Question

To approach the runway, a pilot of a small plane must begin a 10° 10 ° descent starting from a height of 1983 feet above the ground. To the nearest tenth of a mile, how many miles from the runway is the airplane at the start of this approach?

Answer 1

Answer:

2.2 miles.

Step-by-step explanation:

Please find the attachment.

Let x be the distance between runway and the airplane, where plane start the approach.

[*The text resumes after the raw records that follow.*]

-- ==== Sys2Proof/Proofs/StateChanges.lean ====
section
/-! What a step can change, piece of state by piece (10_state.md): each fact is proved of `Effect` and lifted to steps by
`step_keeps_or_effect`; then the values after reset and the flag RX_READY. -/
namespace Sys2Proof.Machine

/-! ### What each effect leaves unchanged -/

section
variable {i : Instr} {s u : State}

theorem Effect.keeps_cfg (e : Effect i s u) : u.cfg = s.cfg := by cases e <;> rfl

/-- Every effect but `same` has the guard that no fault is latched (R169). -/
theorem Effect.eq_of_faulted (e : Effect i s u) (hf : s.fault ≠ .noFault) : u = s := by
  cases e with
  | same => rfl
  | peeked h | framed _ _ _ h | badMarker _ h | badLength _ _ h | appended _ h | consumedBy _ h | typeAdded _ h | sealed h =>
    exact absurd h hf

/-- PHASE and REG_MAP are written by SEAL and by REGISTER_TYPE alone, both in phase INIT (R28, R29). -/
theorem Effect.registry_cases (e : Effect i s u) :
    KeepsRegistry s u ∨
    (s.phase = .init ∧ i = .sealRegistry ∧ u.regMap = s.regMap) ∨
    (s.phase = .init ∧ (∃ b, i = .registerType b) ∧ u.phase = s.phase) := by
  cases e with
  | same | peeked | framed | badMarker | badLength | appended | consumedBy => exact .inl ⟨rfl, rfl⟩
  | typeAdded b _ hp => exact .inr (.inr ⟨hp, ⟨b, rfl⟩, rfl⟩)
  | sealed _ hp => exact .inr (.inl ⟨hp, rfl, rfl⟩)

/-- RXBUF and POS are written by APPEND, which brings bytes at the tail, and by ADVANCE, which drops bytes at the front (R57, R59). -/
theorem Effect.conserves_stream (e : Effect i s u) (hpos : s.pos < 2 ^ s.cfg.wPos) :
    ∃ brought dropped : Bytes, s.rxbuf ++ brought = dropped ++ u.rxbuf ∧
      u.pos = (s.pos + dropped.length) % 2 ^ s.cfg.wPos ∧
      (brought ≠ [] → i = .append brought) ∧ (dropped ≠ [] → i = .advance) := by
  have hmod : s.pos = (s.pos + 0) % 2 ^ s.cfg.wPos := (Nat.mod_eq_of_lt hpos).symm
  cases e with
  | same | peeked | framed | badMarker | badLength | typeAdded | sealed =>
    exact ⟨[], [], by simp, hmod, absurd rfl, absurd rfl⟩
  | appended data => exact ⟨data, [], rfl, hmod, fun _ => rfl, absurd rfl⟩
  | consumedBy r _ _ hn =>
    refine ⟨[], s.rxbuf.take (consumed r).toNat, by simp, ?_, absurd rfl, fun _ => rfl⟩
    rw [List.length_take_of_le hn]; rfl

end

/-- A step that is no reset leaves every piece of state, or is an effect of the command the host gave and a response. -/
theorem step_keeps_or_effect {s t : State} (e : step s = .next t) (hn : NotResetNext s) :
    KeepsAll s t ∨ ∃ i u r p, CommandNext s i ∧ Effect i s u ∧ t = u.respond r p := by
  obtain ⟨_, rfl⟩ | ⟨q, hq, _⟩ | ⟨_, _, _, rfl⟩ | ⟨w, q, i, hq, hd, u, r, p, he, ht, _⟩ := step_next e
  · exact .inl (by simp)
  · exact absurd hq (hn q)
  · exact .inl (by simp)
  · exact .inr ⟨i, u, r, p, ⟨w, q, hq, hd⟩, he, ht⟩

/-- Settles O39: no effect but `same` is possible while a fault is latched. -/
theorem onlyResetClearsAFault : Obligations.OnlyResetClearsAFault := by
  intro s t e hf hn
  obtain hk | ⟨i, u, r, p, _, he, rfl⟩ := step_keeps_or_effect e hn
  · exact hk
  · rw [he.eq_of_faulted hf]; simp

/-- Settles O43, by the three ways a command can treat PHASE and REG_MAP. -/
theorem registryIsFixedInRun : Obligations.RegistryIsFixedInRun := by
  intro s t e hn
  obtain ⟨_, _, _, ⟨hp, hg⟩, _⟩ | ⟨i, u, r, p, hc, he, rfl⟩ := step_keeps_or_effect e hn
  · exact ⟨fun h => ⟨hp.trans h, hg⟩, absurd hp, absurd hg⟩
  · obtain ⟨hp, hg⟩ | ⟨hi, rfl, hg⟩ | ⟨hi, ⟨b, rfl⟩, hp⟩ := he.registry_cases
    · exact ⟨fun h => ⟨hp.trans h, hg⟩, absurd hp, absurd hg⟩
    · exact ⟨fun h => by simp [hi] at h, fun _ => hc, absurd hg⟩
    · exact ⟨fun h => by simp [hi] at h, absurd hp, fun _ => ⟨b, hc⟩⟩

/-- Settles O44: neither reset nor an effect writes the configuration. -/
theorem configurationNeverChanges : Obligations.ConfigurationNeverChanges := by
  intro s t e
  obtain ⟨_, rfl⟩ | ⟨_, _, rfl⟩ | ⟨_, _, _, rfl⟩ | ⟨_, _, _, _, _, u, _, _, he, rfl, _⟩ := step_next e
  · rfl
  · rfl
  · rfl
  · exact he.keeps_cfg

/-- Settles O45: a step but reset moves bytes only by the effect of its command. -/
theorem streamBytesAreConserved : Obligations.StreamBytesAreConserved := by
  intro s t e hn hpos
  obtain ⟨_, ⟨hb, hp⟩, _⟩ | ⟨i, u, r, p, hc, he, rfl⟩ := step_keeps_or_effect e hn
  · exact ⟨[], [], by simp [hb], hp.trans (Nat.mod_eq_of_lt hpos).symm, absurd rfl, absurd rfl⟩
  · obtain ⟨brought, dropped, hb, hp, ha, hd⟩ := he.conserves_stream hpos
    exact ⟨brought, dropped, hb, hp, fun h => ha h ▸ hc, fun h => hd h ▸ hc⟩

/-! ### Reset values and RX_READY -/

theorem resetRegistry_getLsbD {c : Config} (h0 : c.regReset.getLsbD 0 = false) (t : Byte) :
    (resetRegistry c).getLsbD t.toNat = c.regReset.getLsbD t.toNat := by
  by_cases ht : t = 0#8
  · subst ht; exact (resetRegistry_bit0 c).trans h0.symm
  · rw [← registered_of_ne ht, registered_resetRegistry c ht]

/-- Settles O15: the field values are those of `State.atReset`; RX_READY is 1 because R187 gives a capacity of at least LEN_LIMIT. -/
theorem resetValues : Obligations.ResetValues := by
  rintro c q ⟨hcap, _, h0⟩
  have hpos : 0 < c.bufCap := by rcases lenLimit_cases c with h | h <;> omega
  exact ⟨rfl, rfl, rfl, rfl, rfl, resetRegistry_getLsbD h0, resetRegistry_bit0 c, rfl, rfl, rfl, rfl, rfl,
    by simp [rxReady, hpos], rfl⟩

theorem rxReady_iff {s : State} : rxReady s = true ↔ s.fault = .noFault ∧ s.rxbuf.length < s.cfg.bufCap := by
  simp [rxReady]

/-- APPEND of bytes that fit is accepted (R118). -/
theorem exec_append_fits {s : State} {data : Bytes} (hf : s.fault = .noFault)
    (hc : s.rxbuf.length + data.length ≤ s.cfg.bufCap) :
    exec (.append data) s = .next ((s.appendBytes data).respond .done .empty) := by
  change execAppend data s = _
  rw [execAppend, if_neg (not_not.2 hf), if_neg (by omega)]

/-- APPEND in a faulted block, or of more bytes than fit, answers FAULTED or REFUSED and stores nothing (R118). -/
theorem exec_append_refused {s : State} {data : Bytes}
    (h : ¬ (s.fault = .noFault ∧ s.rxbuf.length + data.length ≤ s.cfg.bufCap)) :
    ∃ r, r ≠ .done ∧ exec (.append data) s = .next (s.respond r .empty) := by
  change ∃ r : Rsp, r ≠ .done ∧ execAppend data s = .next (s.respond r .empty)
  by_cases hf : s.fault = .noFault
  · have hc : s.cfg.bufCap < s.rxbuf.length + data.length := by by_contra hc; exact h ⟨hf, by omega⟩
    exact ⟨.refused, by decide, by rw [execAppend, if_neg (not_not.2 hf), if_pos hc]⟩
  · exact ⟨.faulted, by decide, by rw [execAppend, if_pos hf]⟩

/-- Settles O49: RX_READY is the guard of APPEND for one byte. -/
theorem readyMeansOneByteIsAccepted : Obligations.ReadyMeansOneByteIsAccepted := by
  intro s b
  by_cases h : rxReady s = true
  · obtain ⟨hf, hc⟩ := rxReady_iff.1 h
    refine ⟨_, exec_append_fits hf (data := [b]) hc, fun _ => ⟨rfl, rfl, rfl⟩, fun h' => ?_⟩
    simp [h] at h'
  · obtain ⟨r, hr, e⟩ := exec_append_refused (data := [b]) (mt rxReady_iff.2 h)
    exact ⟨_, e, fun h' => absurd h' h, fun _ => ⟨by simp, by simp [hr]⟩⟩

end Sys2Proof.Machine
end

We have been given that to approach the runway, a pilot of a small plane must begin a 10° descent starting from a height of 1983 feet above the ground.

We can see from our attachment that angle DAC is equal to angle BCA (by alternate interior angles).

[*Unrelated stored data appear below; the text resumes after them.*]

-- ==== Sys2Proof/Proofs/Framer.lean ====
section
/-! The framer's pure functions (41_framer.md): decode_stub, and read_message outcome by outcome once a header is decoded, what its returns
guarantee, and the round trip with the encoder. -/
namespace Sys2Proof

/-! ### decode_stub (R112) -/

/-- decode_stub gives no Message outside its precondition (U6). -/
theorem decodeStub_mismatch {t : Byte} {frame : Bytes}
    (hne : ¬ ∃ h, decodeHeader frame = .header h ∧ h.type = t ∧ frame.length = h.length.toNat) :
    decodeStub t frame = none := by
  rw [decodeStub]
  cases hd : decodeHeader frame with
  | incomplete => rfl
  | invalidMarker => rfl
  | header h => exact if_neg fun hfit => hne ⟨h, hd, hfit⟩

/-- Settles O9: `decodeStub_frame` within the precondition, `decodeStub_mismatch` outside it. -/
theorem decodeStubWrapsTheFrame : Obligations.DecodeStubWrapsTheFrame := by
  refine fun t frame => ⟨?_, decodeStub_mismatch⟩
  rintro h hd rfl hlen
  exact decodeStub_frame h frame hd hlen

/-! ### read_message behind a decoded header (R110 steps 3 to 6) -/

section
variable {limit : Nat} {reg : RegMap} {buf : Bytes} {h : Header}

theorem readMessage_badLength (hd : decodeHeader buf = .header h) (hl : lengthLegal limit h.length = false) :
    readMessage limit reg buf = .invalidLength h.length := by
  rw [readMessage_of_header hd, if_pos hl]

theorem readMessage_waits (hd : decodeHeader buf = .header h) (hl : lengthLegal limit h.length = true)
    (hb : buf.length < h.length.toNat) : readMessage limit reg buf = .returns none 0 := by
  rw [readMessage_of_header hd, if_neg (by simp [hl]), if_pos hb]

theorem readMessage_skips (hd : decodeHeader buf = .header h) (hl : lengthLegal limit h.length = true)
    (hb : h.length.toNat ≤ buf.length) (hr : registered reg h.type = false) :
    readMessage limit reg buf = .returns none h.length := by
  rw [readMessage_of_header hd, if_neg (by simp [hl]), if_neg (by omega), if_pos hr]

theorem readMessage_delivers (hd : decodeHeader buf = .header h) (hl : lengthLegal limit h.length = true)
    (hb : h.length.toNat ≤ buf.length) (hr : registered reg h.type = true) :
    readMessage limit reg buf = .returns (some ⟨h.type, h.length, (buf.take h.length.toNat).drop 19⟩) h.length := by
  rw [readMessage_of_header hd, if_neg (by simp [hl]), if_neg (by omega), if_neg (by simp [hr])]

/-- The exception InvalidLength has one cause (R110 step 3). -/
theorem readMessage_invalidLength {l : Half} (e : readMessage limit reg buf = .invalidLength l) :
    ∃ h, decodeHeader buf = .header h ∧ h.length = l ∧ lengthLegal limit h.length = false := by
  rcases readMessage_cases limit reg buf with
    ⟨_, hr⟩ | ⟨_, hr⟩ | ⟨h, hd, ⟨hl, hr⟩ | ⟨_, _, hr⟩ | ⟨_, _, _, hr⟩ | ⟨_, _, _, hr⟩⟩ <;> rw [hr] at e <;> cases e
  exact ⟨h, hd, rfl, hl⟩

end

/-- Settles O10, an outcome at a time. -/
theorem readMessageFollowsItsSteps : Obligations.ReadMessageFollowsItsSteps := by
  refine fun c reg buf => ⟨readMessage_short, readMessage_badMarker, fun h hd => ⟨fun hl => ?_, ?_, ?_, ?_⟩⟩
  · exact readMessage_badLength hd (lengthLegal_eq_false.2 hl)
  · exact fun h19 hle hb => readMessage_waits hd (lengthLegal_iff.2 ⟨h19, hle⟩) hb
  · exact fun h19 hle hb hr => readMessage_skips hd (lengthLegal_iff.2 ⟨h19, hle⟩) hb hr
  · exact fun h19 hle hb hr => readMessage_delivers hd (lengthLegal_iff.2 ⟨h19, hle⟩) hb hr

/-- Settles O11: a return that consumes is of legal length, and its Message has the shape of R111. -/
theorem returnedCountsAndMessagesAreLegal : Obligations.ReturnedCountsAndMessagesAreLegal := by
  intro c reg buf m n e
  obtain ⟨rfl, rfl⟩ | ⟨h, _, _, hl, hb, hm⟩ := readMessage_returns e
  · exact ⟨.inl ⟨rfl, rfl⟩, nofun⟩
  · obtain ⟨h19, hle⟩ := lengthLegal_iff.1 hl
    refine ⟨.inr ⟨h19, hle, hb⟩, ?_⟩
    rintro x rfl
    obtain ⟨hlen, hwf, hreg⟩ : x.length = n ∧ Machine.messageWf c.lenLimit x = true ∧ registered reg x.type = true :=
      Machine.shaped_resultOf e
    obtain ⟨_, ⟨⟩⟩ | ⟨_, ⟨⟩⟩ := hm
    exact ⟨hwf, hreg, hlen, rfl⟩

/-- Settles O12, by `readMessage_append`. -/
theorem trailingBytesAreUnread : Obligations.TrailingBytesAreUnread :=
  fun _ _ _ rest _ _ e hn => readMessage_append rest e hn

/-- read_message delivers the wire bytes of a registered type, whatever follows (R124). -/
theorem readMessage_headerBytes {c : Config} {reg : RegMap} {t : Byte} {body : Bytes} (rest : Bytes)
    (hr : registered reg t = true) (hb : body.length + 19 ≤ c.lenLimit) :
    readMessage c.lenLimit reg (headerBytes ⟨BitVec.ofNat 16 (body.length + 19), t⟩ ++ body ++ rest) =
      .returns (some ⟨t, BitVec.ofNat 16 (body.length + 19), body⟩) (BitVec.ofNat 16 (body.length + 19)) := by
  have hn := toNat_total hb
  have hlen : (headerBytes ⟨BitVec.ofNat 16 (body.length + 19), t⟩ ++ body).length = body.length + 19 := by
    rw [List.length_append, headerBytes_length, Nat.add_comm]
  have hd := decodeHeader_headerBytes ⟨BitVec.ofNat 16 (body.length + 19), t⟩ (body ++ rest)
  rw [← List.append_assoc] at hd
  rw [readMessage_delivers hd (lengthLegal_iff.2 (by rw [hn]; omega)) (by rw [hn, List.length_append, hlen]; omega) hr, hn,
    List.take_left' hlen, List.drop_left' (headerBytes_length _)]

/-- Settles O13: encode_header writes the wire bytes that read_message delivers, and encode of a Message reads type and payload alone. -/
theorem framerRoundTrip : Obligations.FramerRoundTrip := fun _ _ _ _ rest ht hr hb =>
  ⟨_, _, encodeHeader_ok ht hb, toNat_total hb, readMessage_headerBytes rest hr hb, encodeHeader_ok ht hb⟩

end Sys2Proof
end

Side length AB is opposite side and x is hypotenuse for our given angle. Since Sine represents the relation between the hypotenuse and opposite of right triangle, so we will use sine to find the length of x.

$\text{Sin}=\frac{\text{Opposite}}{\text{hypotenuse}}$

$\text{Sin}(10^o)=\frac{1983}{x}$

$x=\frac{1983}{\text{Sin}(10^o)}$

$x=\frac{1983}{0.173648177667}$

$x=11419.6418680692448271$

Since length of x is in feet, let us convert our answer into miles.

1 mile = 5280 feet.

Let us divide length of x by 5280 to get our answer in miles.

$11419.6418680692448271\text{ Feet}=\frac{11419.6418680692448271\text{ feet}}{\frac{5280\text{ feet}}{\text{miles}}}$

$11419.6418680692448271\text{ Feet}=\frac{11419.6418680692448271\text{ feet}}{5280}\times \frac{\text{ miles}}{\text{ feet}}$

$11419.6418680692448271\text{ Feet}=\frac{11419.6418680692448271}{5280}\times \text{ miles}$

$11419.6418680692448271\text{ Feet}=2.162810959\text{ miles}\approx 2.2\text{ miles}$

Therefore, the distance between the runway and the airplane where it start this approach is 2.2 miles.